#47 DefaultLogger reading StandardOut with UTF8 encoding

open
nobody
Core (11)
5
2009-05-29
2009-05-29
Austin Rappa
No

The DefaultLogger uses the system locale's default encoding when reading the executed tasks process' standard output. While in most cases this is perfectly acceptable but the case may arrise when one is capturing the output that contains cyrillic or east asian characters when in an US codepage where the log's text can become corrupted. The alternative would be under Vista to change the codepage on the commandline first or under XP and earlier to run NAnt using Microsoft's AppLocale which has its own set of challenges.
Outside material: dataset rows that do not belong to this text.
/-- Rows recover.auto to heal.replace of the object tables. -/
def objs13b : List ObjDef :=
  [rw 0x6105 4 4 1 1 2 2 1 1, rw 0x6105 5 5 4 4 4 1 1 0, rw 0x6105 6 6 4 4 4 1 1 0, rw 0x6105 7 7 4 4 4 1 1 0, ro 0x6105 8 8 2 1 0,
   ro 0x6105 9 9 3 2 0]

/-- Rows link.count to membership.refused of the object tables. -/
def objs14a : List ObjDef :=
  [cnt 0x2A00 10, rw 0x2A00 1 1 2 1 2 2 1 1, rw 0x2A00 2 2 3 2 2 2 1 100, rw 0x2A00 3 3 3 2 2 2 1 1, rw 0x2A00 4 4 4 4 2 2 1 1000,
   rw 0x2A00 5 5 4 4 2 2 1 500, ro 0x2A00 6 6 4 4 0, ro 0x2A00 7 7 1 1 0, ctr 0x2A00 8, ctr 0x2A00 9, ctr 0x2A00 10, cnt 0x2A01 5,
   rw 0x2A01 1 1 3 2 2 2 3 0xffff, rw 0x2A01 2 2 5 8 2 2 3 0, rw 0x2A01 3 3 14 8192 2 2 3 0, ro 0x2A01 4 4 14 8192 0, ctr 0x2A01 5, cnt 0x2B00 11,
   ro 0x2B00 1 1 2 1 0, ro 0x2B00 2 2 2 1 0, ro 0x2B00 3 3 2 1 1, rw 0x2B00 4 4 1 1 2 2 1 1, rw 0x2B00 5 5 2 1 2 2 5 0, rw 0x2B00 6 6 2 1 2 2 3 7,
   rw 0x2B00 7 7 2 1 4 2 1 0, ro 0x2B00 8 8 3 2 0, ctr 0x2B00 9, ctr 0x2B00 10, ro 0x2B00 11 11 9 8 0, cnt 0x2B40 1, ro 0x2B40 1 1 13 128 0,
   cnt 0x6200 8, ro 0x6200 1 1 4 4 0, rw 0x6200 2 2 2 1 2 2 1 1, rw 0x6200 3 3 14 18144 2 2 1 0, rw 0x6200 4 4 5 8 2 2 5 0,
   rw 0x6200 5 5 14 33000 2 1 1 0, ro 0x6200 6 6 13 512 0, ro 0x6200 7 7 1 1 0, ctr 0x6200 8]

/-- Rows log.count to lease of the object tables. -/
def objs14b : List ObjDef :=
  [cnt 0x6201 5, rw 0x6201 1 1 3 2 2 2 5 64, ro 0x6201 2 2 5 8 0, ctr 0x6201 3, ctr 0x6201 4, ctr 0x6201 5, cnt 0x6202 7, rw 0x6202 1 1 3 2 2 2 5 256,
   rw 0x6202 2 2 3 2 2 2 5 128, rw 0x6202 3 3 3 2 2 1 1 0xffff, rw 0x6202 4 4 4 4 2 1 1 0, rw 0x6202 5 5 4 4 4 1 1 0, ro 0x6202 6 6 4 4 0,
   rw 0x6202 7 7 3 2 2 1 1 0xfffe, cnt 0x6203 64, rw 0x6203 1 64 4 4 2 1 1 0, cnt 0x6204 64, rw 0x6204 1 64 13 16 2 2 1 0]

/-- Rows eth.count to eth.sendq.dropped of the object tables. -/
def objs15 : List ObjDef :=
  [cnt 0x2800 14, rw 0x2800 1 1 2 1 2 2 5 0, ro 0x2800 2 2 2 1 0, ro 0x2800 3 3 13 6 0, rw 0x2800 4 4 4 4 2 2 4 0, rw 0x2800 5 5 13 16 2 2 4 0,
   rw 0x2800 6 6 3 2 2 2 1 0xffff, rw 0x2800 7 7 2 1 2 2 4 67, rw 0x2800 8 8 12 32 2 2 1 0, ro 0x2800 9 9 13 64 0, rw 0x2800 10 10 4 4 2 2 1 55,
   rw 0x2800 11 11 13 32 2 2 1 0, ctr 0x2800 12, ctr 0x2800 13, ro 0x2800 14 14 9 8 0, cnt 0x2801 1, rw 0x2801 1 1 3 2 2 0 1 0, cnt 0x2802 9,
   ro 0x2802 1 1 2 1 0, rw 0x2802 2 2 13 16 2 1 4 0, rw 0x2802 3 3 4 4 2 1 4 0, rw 0x2802 4 4 13 6 2 1 4 0,
   rw 0x2802 5 5 5 8 2 1 4 0x72ee000000000000, rw 0x2802 6 6 3 2 2 1 4 0xffff, ro 0x2802 7 7 4 4 0, rw 0x2802 8 8 2 1 4 1 1 0, ctr 0x2802 9,
   cnt 0x2803 12, rw 0x2803 1 1 14 16384 2 2 3 0, ro 0x2803 2 2 14 16384 0, rw 0x2803 3 3 2 1 4 2 3 0, rw 0x2803 4 4 3 2 2 2 5 256, ctr 0x2803 5,
   ctr 0x2803 6, ctr 0x2803 7, ctr 0x2803 8, rw 0x2803 9 9 3 2 2 2 1 1024, rw 0x2803 10 10 4 4 2 2 1 100, rw 0x2803 11 11 13 6 2 2 1 0, ctr 0x2803 12]

/-- Rows ident.count to i3c.enable of the object tables. -/
def objs16 : List ObjDef :=
  [cnt 0x1000 11, ro 0x1000 1 1 12 16 0x676e696177696e614c, ro 0x1000 2 2 12 16 0x72696d78697242, ro 0x1000 3 3 5 8 0, ro 0x1000 4 4 3 2 256,
   ro 0x1000 5 5 3 2 256, ro 0x1000 6 6 3 2 256, ro 0x1000 7 7 3 2 256, ro 0x1000 8 8 4 4 0, ro 0x1000 9 9 13 64 0, ro 0x1000 10 10 13 64 0,
   ro 0x1000 11 11 3 2 256, cnt 0x1001 4, ro 0x1001 1 1 13 256 0, rw 0x1001 2 2 13 256 2 2 3 0, rw 0x1001 3 3 4 4 2 2 1 0, rw 0x1001 4 4 2 1 4 2 3 0,
   cnt 0x1002 2, rw 0x1002 1 1 2 1 4 2 1 0, ro 0x1002 2 2 5 8 0, cnt 0x1100 10, rw 0x1100 1 1 3 2 2 2 5 0x18a6, rw 0x1100 2 2 1 1 2 2 1 1,
   rw 0x1100 3 3 1 1 2 2 1 0, rw 0x1100 4 4 3 2 2 2 1 300, ro 0x1100 5 5 2 1 0, ctr 0x1100 6, ctr 0x1100 7, ctr 0x1100 8, ctr 0x1100 9, ctr 0x1100 10,
   cnt 0x1101 16, rw 0x1101 1 16 14 2600 2 2 1 0, cnt 0x1102 64, ro 0x1102 1 64 13 16 0, cnt 0x1103 1, rw 0x1103 1 1 1 1 2 2 5 1]

/-- Rows sec.count to sec.tap.unlock of the object tables. -/
def objs17 : List ObjDef :=
  [cnt 0x7000 10, ro 0x7000 1 1 2 1 0, ro 0x7000 2 2 2 1 0, ro 0x7000 3 3 4 4 0, rw 0x7000 4 4 2 1 4 2 1 0, ro 0x7000 5 5 2 1 0,
   ro 0x7000 6 6 13 64 0, ro 0x7000 7 7 13 64 0, rw 0x7000 8 8 13 64 1 0 1 0, ro 0x7000 9 9 14 5139 0, ctr 0x7000 10, cnt 0x7001 3,
   rw 0x7001 1 1 14 16781971 1 2 1 0, rw 0x7001 2 2 14 4199059 1 2 1 0, ro 0x7001 3 3 14 22041 0, cnt 0x7002 8, rw 0x7002 1 8 14 1053331 2 2 1 0,
   cnt 0x7003 2, ro 0x7003 1 1 13 2592 0, rw 0x7003 2 2 14 7219 1 2 1 0, cnt 0x7004 5, rw 0x7004 1 1 14 7347 1 3 1 0, rw 0x7004 2 2 14 2592 1 2 1 0,
   rw 0x7004 3 3 14 9382 1 2 1 0, rw 0x7004 4 4 14 9382 1 2 1 0, rw 0x7004 5 5 2 1 4 3 1 0]

/-- Rows power.count to start.defects of the object tables. -/
def objs18 : List ObjDef :=
  [cnt 0x2100 11, rw 0x2100 1 1 4 4 2 2 4 0, ro 0x2100 2 2 3 2 700, ro 0x2100 3 3 3 2 0, rw 0x2100 4 4 3 2 2 2 1 0, ro 0x2100 5 5 3 2 0,
   rw 0x2100 6 6 2 1 2 2 1 0, ro 0x2100 7 7 2 1 0, ctr 0x2100 8, ctr 0x2100 9, ctr 0x2100 10, ro 0x2100 11 11 1 1 0, cnt 0x2101 8,
   ro 0x2101 1 1 7 2 0, rw 0x2101 2 2 7 2 2 2 1 95, ro 0x2101 3 3 7 2 100, ro 0x2101 4 4 7 2 110, ro 0x2101 5 5 7 2 0, ro 0x2101 6 6 7 2 0,
   ctr 0x2101 7, ctr 0x2101 8, cnt 0x2102 64, ro 0x2102 1 64 7 2 0, cnt 0x2103 5, ro 0x2103 1 1 4 4 0xe7ef0, ro 0x2103 2 2 4 4 0x73f78,
   ro 0x2103 3 3 4 4 0xdbba0, ro 0x2103 4 4 4 4 0xbebc2, ctr 0x2103 5, cnt 0x2104 5, ro 0x2104 1 1 2 1 0, ro 0x2104 2 2 2 1 1, ro 0x2104 3 3 4 4 0,
   rw 0x2104 4 4 1 1 2 2 5 0, ro 0x2104 5 5 4 4 0]

/-- Rows event.count to event.class of the object tables. -/
def objs20 : List ObjDef :=
  [cnt 0x1800 8, ro 0x1800 1 1 4 4 0, ro 0x1800 2 2 4 4 0xffffffff, ro 0x1800 3 3 4 4 0x2000, rw 0x1800 4 4 4 4 2 0 1 0, ro 0x1800 5 5 14 8192 0,
   ctr 0x1800 6, ctr 0x1800 7, rw 0x1800 8 8 3 2 2 2 1 1000, cnt 0x1801 11, ctrs 0x1801 1 11]

/-- The objects of the dictionary, in the chapters' order (R489, R493). -/
def objTable : List ObjDef :=
  objs01 ++ objs04 ++ objs05 ++ objs06 ++ objs07 ++ objs08 ++ objs09 ++ objs10 ++ objs11a ++ objs11b ++ objs12 ++ objs13a ++ objs13b ++ objs14a ++ objs14b ++ objs15 ++ objs16 ++ objs17 ++ objs18 ++ objs20

/-- Index under which a table lists an object: the 64 links share two rows (R462). -/
def rowIndex (i : Nat) : Nat := if 0x2B00 ≤ i ∧ i < 0x2B40 then 0x2B00 else if 0x2B40 ≤ i ∧ i < 0x2B80 then 0x2B40 else i

/-- The row of an object. -/
def findObj (i s : Nat) : Option ObjDef :=
  objTable.find? fun o => o.index = rowIndex i && decide (o.lo ≤ s) && decide (s ≤ o.hi)

/-- Whether an object is a DOMAIN. -/
def ObjDef.isDomain (o : ObjDef) : Bool := o.type = 14

/-! ### Values that follow from other state -/

/-- Device shape, grade and spares (R41, R42). -/
def Dev.readShape (d : Dev) (i s : Nat) : Option Nat :=
  let n := d.physRows.length
  let g := d.sec.fuses.grade
  let fences (r : Nat) : Nat := (colsOf (vGet d.fencesAt r 0)).length
  match i, s with
  | 0x2000, 2 => some (2 * n)
  | 0x2000, 4 => some n
  | 0x2000, 5 => some (120 * n)
  | 0x2000, 8 => some (d.keep.retired.getD 0xFF)
  | 0x2001, 1 => some g
  | 0x2001, 3 => some d.gradeClock
  | 0x2001, 4 => some d.gradePower
  | 0x2001, 5 => some d.gradeRate
  | 0x2001, 6 => some (if g = 3 then 32 else 64)
  | 0x2001, 7 => some (if g = 3 then 40000 else 116736)
  | 0x2002, s => if s = 0 then none else some (vGet d.rowMap (s - 1) 0)
  | 0x2003, s => if s = 0 then none else some (vGet d.fencesAt (s - 1) 0)
  | 0x2004, 1 => some (d.physRows.map fun r => 2 - fences r).sum
  | 0x2004, 2 => some (d.physRows.filter fun r => decide (2 ≤ fences r)).length
  | 0x2004, 4 => some ((List.range 32).map fences).sum
  | _, _ => none

/-- Context of the most recent request of a long-operation object, which its status word reports (R355). -/
def Dev.lastCtx (d : Dev) (i s : Nat) : Nat := (nmGet d.lastReq (okey i s)).getD 0

/-- The core that a pair of select objects names. -/
def Dev.selected (d : Dev) (i : Nat) : CoreId := ⟨d.objD i 1 0, d.objD i 2 0⟩

/-- Fewest spare rows left on a die of a slice of a logical cell (R212). -/
def Dev.spareMin (d : Dev) : Nat :=
  let logical (r : Nat × Nat) : Bool := (d.logicalCell (r.1 % 64 / 2) (r.1 / 64 / 2)).isSome
  (d.keep.nearRows.filter logical).foldl (fun m r => min m (d.keep.spareLeft (r.1 % 64) (r.1 / 64) (r.2 / 8192))) 123

/-- Near store and mesh (R212, R247). -/
def Dev.readNear (d : Dev) (i s : Nat) : Option Nat :=
  let p := d.physCore (d.selected 0x3002)
  let slice := d.slice (p.2 * 64 + p.1)
  match i, s with
  | 0x3000, 4 => some d.spareMin
  | 0x3000, 10 => some d.keep.nearRows.length
  | 0x3003, 1 => some slice.power
  | 0x3003, 2 => some ((List.range 4).map fun die => d.keep.spareLeft p.1 p.2 die).sum
  | 0x3003, 3 => some (d.keep.nearRows.filter fun r => r.1 = p.2 * 64 + p.1).length
  | 0x3003, 4 => some (min slice.corrected (2 ^ 32 - 1))
  | 0x4200, 1 => some d.mesh.epoch
  | 0x4200, 2 => some d.epochDrain
  | 0x4201, s => if s = 0 then none else some ((nmGet d.mesh.stationNext (s - 1)).getD 0)
  | 0x4202, s => if s = 0 then none else some ((nmGet d.mesh.stationCur (s - 1)).getD 0)
  | _, _ => none

/-- The gear slots of the selected core and the load (R303). -/
def Dev.readGear (d : Dev) (i s : Nat) : Option Nat :=
  let c := d.selected 0x4401
  let k := d.core c
  let slot := d.slotOf c
  let code (a : Nat) : Nat := pack [(0, (slot a).codeBase), (16, (slot a).codeLen), (32, (slot (a + 1)).codeBase), (48, (slot (a + 1)).codeLen)]
  match i, s with
  | 0x4402, 1 => some (pack ((List.range 4).map fun j => (2 * j, (slot j).state)))
  | 0x4402, 2 => some (if k.ctx.isNone then 0xFF else pack [(0, k.arch.stat.gear), (2, b2n k.arch.msg.carry)])
  | 0x4402, 3 => some (code 0)
  | 0x4402, 4 => some (code 2)
  | 0x4402, 5 => some (broomUnits k.arch.msg.broom)
  | 0x4402, 6 => some ((k.slotEpoch + if d.idleGear then 2 else 0) % 2 ^ 32)
  | 0x4403, 7 => some ((d.ctx (d.lastCtx 0x4403 7)).gearLoad.word 0)
  | _, _ => none

/-- Free frames, whether reserved or not (R318, R333). -/
def Dev.unallocated (d : Dev) : Nat := totalFrames - (d.t2.used ++ d.keep.frames).dedup.length - d.t2.pinned

/-- Tier 2 and the pager (R333). -/
def Dev.readMem (d : Dev) (i s : Nat) : Option Nat :=
  match i, s with
  | 0x3100, 1 => some (d.objD 0x3100 1 d.gradeRate)
  | 0x3100, 7 => some d.keep.frames.length
  | 0x3101, 1 => some d.unallocated
  | 0x3101, 2 => some (totalFrames / 32 - ((d.t2.used ++ d.keep.frames).map (· / 32)).dedup.length)
  | 0x3101, 3 => some (d.ctxs.map fun p => p.2.reservedFrames).sum
  | 0x3103, 4 => some ((d.ctx (d.lastCtx 0x3103 4)).migrate.word 0)
  | _, _ => none

/-- Contexts; those at 0x5101 to 0x5103 and the checkpoint objects are of the selected one (R358, R462). -/
def Dev.readCtx (d : Dev) (i s : Nat) : Option Nat :=
  let x := d.ctx (d.objD 0x5100 1 0)
  let held (p : Nat × Ctx) : Bool := p.2.state = .resident || p.2.state = .running || p.2.state = .blocked || p.2.state = .draining
  match i, s with
  | 0x5000, 1 => some (16384 - (d.ctxs.filter fun p => p.2.state != .free).length)
  | 0x5000, 2 => some (d.ctxs.filter held).length
  | 0x5001, s => if s = 0 then none else some (d.weight (s - 1))
  | 0x5002, 5 => some ((d.ctx (d.lastCtx 0x5002 5)).load.word 0)
  | 0x5101, 1 => some x.state.code
  | 0x5101, 2 => some x.cls
  | 0x5101, 3 => some x.image.horizon
  | 0x5101, 4 => some x.quantumUs
  | 0x5101, 5 => some x.preemptWaitUs
  | 0x5101, 6 => some x.blockUs
  | 0x5101, 7 => some x.lastCode
  | 0x5101, 8 => some x.steps
  | 0x5101, 9 => some (x.runNs + match x.runSince with | some t => d.time - t | none => 0)
  | 0x5101, 10 => some x.reservedBytes
  | 0x5102, 6 => some (x.reshard.word 0)
  | 0x6202, 3 => some x.buddy
  | 0x6202, 4 => some x.periodS
  | 0x6202, 5 => some (x.ckpt.word 0)
  | 0x6202, 6 => some x.ckptStep
  | 0x6202, 7 => some x.adopt
  | 0x6203, s => if s = 0 then none else some ((nmGet x.peers s).getD 0)
  | _, _ => none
For example if we were working in an US codepage and building something in another language such as Japanese, Simplified or Traditional Chinese or Brasillian Portuguese we might have a output event with the text:
"Iniciar a instalação do El Programo"
but since our US codepage does not recognize our C with the cedilla or the A with the tilde, NAnt reads the process' standard output as:
"Iniciar a instala├˚±■║o do El Programo"
which as you can see could cause problems while reading and in practice caused issues when attempting to save the log to a SQL database.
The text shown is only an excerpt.